Eadie’s first book about her experience, “Embraced by the Light,” spent time on the New York Times best-seller list, as did her follow-up, “The Awakening Heart.”

“The Ripple Effect” includes excerpts culled from thousands of letters written by readers covering a variety of subjects, Eadie said in a telephone interview.

“I want to focus in on the problems,” she said.

“Awakening” was written in response to myriad questions she was asked readers of her first book. Many wanted to know why she waited nearly 20 years to share her story. Eadie found that the Earth was void of the great love she found in heaven with God. She found she couldn’t watch TV or turn on the radio.

“I was repelled by it,” she said. “I began to withdraw. I even became depressed.”

She suffered from agoraphobia and panic attacks before pulling her life together. She began volunteering to work with cancer patients in order to get herself out of the house.

“I was going through a great growing time,” she said.

But her book writing didn’t stop after answering that question and others in “Awakening.”

“After that more letters came in,” she said, many from people relating their own near-death experiences. “They needed their questions answered in a better way.”

Eadie finds it difficult to convey what she experienced when she briefly died and then came back to life.

“There are really no words to describe it perfectly,” she said.

It was 1973 when she hemorrhaged twice after a hysterectomy. She felt her spirit leave her body, and she remembers visiting her family before meeting and talking to God. The lessons she learned from that experience are what she tries to convey in her books.

People ask if she plans to start her own church, she said, an idea she scoffs at.

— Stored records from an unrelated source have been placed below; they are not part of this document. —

/-! ### Presence (R13, R21, R315) -/

/-- CLc present. -/
def State.clPresent (s : State) (c : Nat) : Bool := decide (c < s.part.clusters) && s.part.clusterMask.getLsbD c
/-- Global core g present. -/
def State.corePresent (s : State) (g : Nat) : Bool := s.clPresent (g / 48) && s.part.coreMask.getLsbD g
/-- Mk fitted and not fused off. -/
def State.stackFitted (s : State) (k : Nat) : Bool :=
  s.clPresent (k / 2) && (k % 2 == 0 || s.part.twoStacks) && s.part.stackMask.getLsbD k
/-- Horizon port Hp present. -/
def State.portPresent (s : State) (p : Nat) : Bool := decide (p < s.part.ports) && s.part.portMask.getLsbD p
/-- Part p of the extension fabric present. -/
def State.partPresent (s : State) (p : Nat) : Bool :=
  s.part.extFabric && s.clPresent (p / 4) && s.part.regionMask.getLsbD p

/-- The AHI is up: boot is Ready and the engine is not lost (R517, R530). -/
def State.ready (s : State) : Bool := s.pins.porstN && s.hub.stage == 6 && !s.hub.lost

/-- The hub has power and is out of reset, and management firmware runs: step 2 of R517 has begun, there is no hold, and boot
has not halted in its first stage (HALT_CAUSE 1 to 4). -/
def State.hubUp (s : State) : Bool :=
  s.pins.porstN && !s.hub.holdReset && decide (2 ≤ s.hub.stage) && !(s.hub.stage == 7 && decide (1 ≤ s.hub.haltCause ∧ s.hub.haltCause ≤ 4))

/-! ### The Bittern log (R506 to R512) -/

/-- Slots of the circular region and of the first-failure region (R506). -/
def circSlots : Nat := 114688
def ffSlots : Nat := 16384

/-- The record of an event at this moment (R507). -/
def State.logRec (s : State) (code cls kind unit ctx : Nat) (data : List Nat) : LogRec :=
  { time := s.time.now, code, cls, ctx, unitKind := kind, unit, unlocked := s.part.tapLockIntact,
    data := data ++ [s.hub.bootCount], boot := s.hub.bootCount }

/-- A record sealed in its slots (R509). A first-failure record asserts SMB_ALERT_N (R505). -/
def State.seal (s : State) (r : LogRec) : State :=
  let l := s.log
  let r := { r with seq := l.nextSeq }
  let toFf := decide (2 ≤ r.cls) && decide (l.ff.length < ffSlots)
  { s with
    log := { l with
      nextSeq := (l.nextSeq + 1) % 2 ^ 32
      circ := l.circ.put l.wpos r
      wpos := (l.wpos + 1) % circSlots
      ff := if toFf then l.ff ++ [r] else l.ff }
    pins := { s.pins with smbAlert := s.pins.smbAlert || toFf } }

/-- A record handed to the log writer: it waits in the hub queue of 1,024, or is dropped and counted; records of
CLASS 3 bypass the queue (R508). -/
def State.push (s : State) (r : LogRec) : State :=
  if r.cls = 3 then s.seal r
  else if s.log.queue.length < 1024 then { s with log := { s.log with queue := s.log.queue ++ [r] } }
  else { s with log := { s.log with lost := satinc 32 s.log.lost, dropped := s.log.dropped + 1 } }

/-- A log record of an event that is not coalesced. Before step 2 of R517 no record can be written. -/
def State.logEv (s : State) (code cls kind unit ctx : Nat) (data : List Nat) : State :=
  if s.hubUp then s.push (s.logRec code cls kind unit ctx data) else s

/-- A log record of an event that is coalesced per minute (R510). -/
def State.logCo (s : State) (code cls kind unit ctx : Nat) (data : List Nat) : State :=
  if !s.hubUp then s
  else
    let same := fun (k : CoalKey) => k.code == code && k.unitKind == kind && k.unit == unit && k.ctx == ctx
    let isOver := fun (k : CoalKey) => k.code == 0xF0FF
    let more := fun (k : CoalKey) => { k with further := satinc 32 k.further, last := s.time.now }
    let again := fun (k : CoalKey) => { more k with data := data ++ [s.hub.bootCount] }
    let tb := s.log.table
    if tb.any same then
      { s with log := { s.log with table := tb.map fun k => if same k then again k else k } }
    else if (tb.filter fun k => !isOver k).length < 256 then
      let k : CoalKey := { code, unitKind := kind, unit, ctx, cls, last := s.time.now, data := data ++ [s.hub.bootCount] }
      { s with log := { s.log with table := tb ++ [k] } }.push (s.logRec code cls kind unit ctx data)
    else if tb.any isOver then
      { s with log := { s.log with table := tb.map fun k => if isOver k then more k else k } }
    else
      let k : CoalKey := { code := 0xF0FF, unitKind := 0, unit := 0, ctx := 0, cls := 1, further := 1, last := s.time.now, data := [0, 0, 0, s.hub.bootCount] }
      { s with log := { s.log with table := tb ++ [k] } }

“There’s already so many of those,” she said. “I feel that I can teach better and clearer by writing books.

“I will continue to write books as long as there are questions, as long as there is a need,” Eadie said. “I know in my heart that’s one of the reasons I was sent back.”

If there is one thing that Eadie wants her readers to learn, it’s that they need to love one another.

“If they could do that, everything would be OK,” she said. “To love one another is, in essence, loving God.

“That’s the bottom line, in a nutshell, of everything that I teach.”

“The Ripple Effect” ($22, Onjinjinkta Publishing) is available at area bookstores and online at www.onjinjinkta.com. Betty Eadie’s Web site is www.embracedbythelight.com.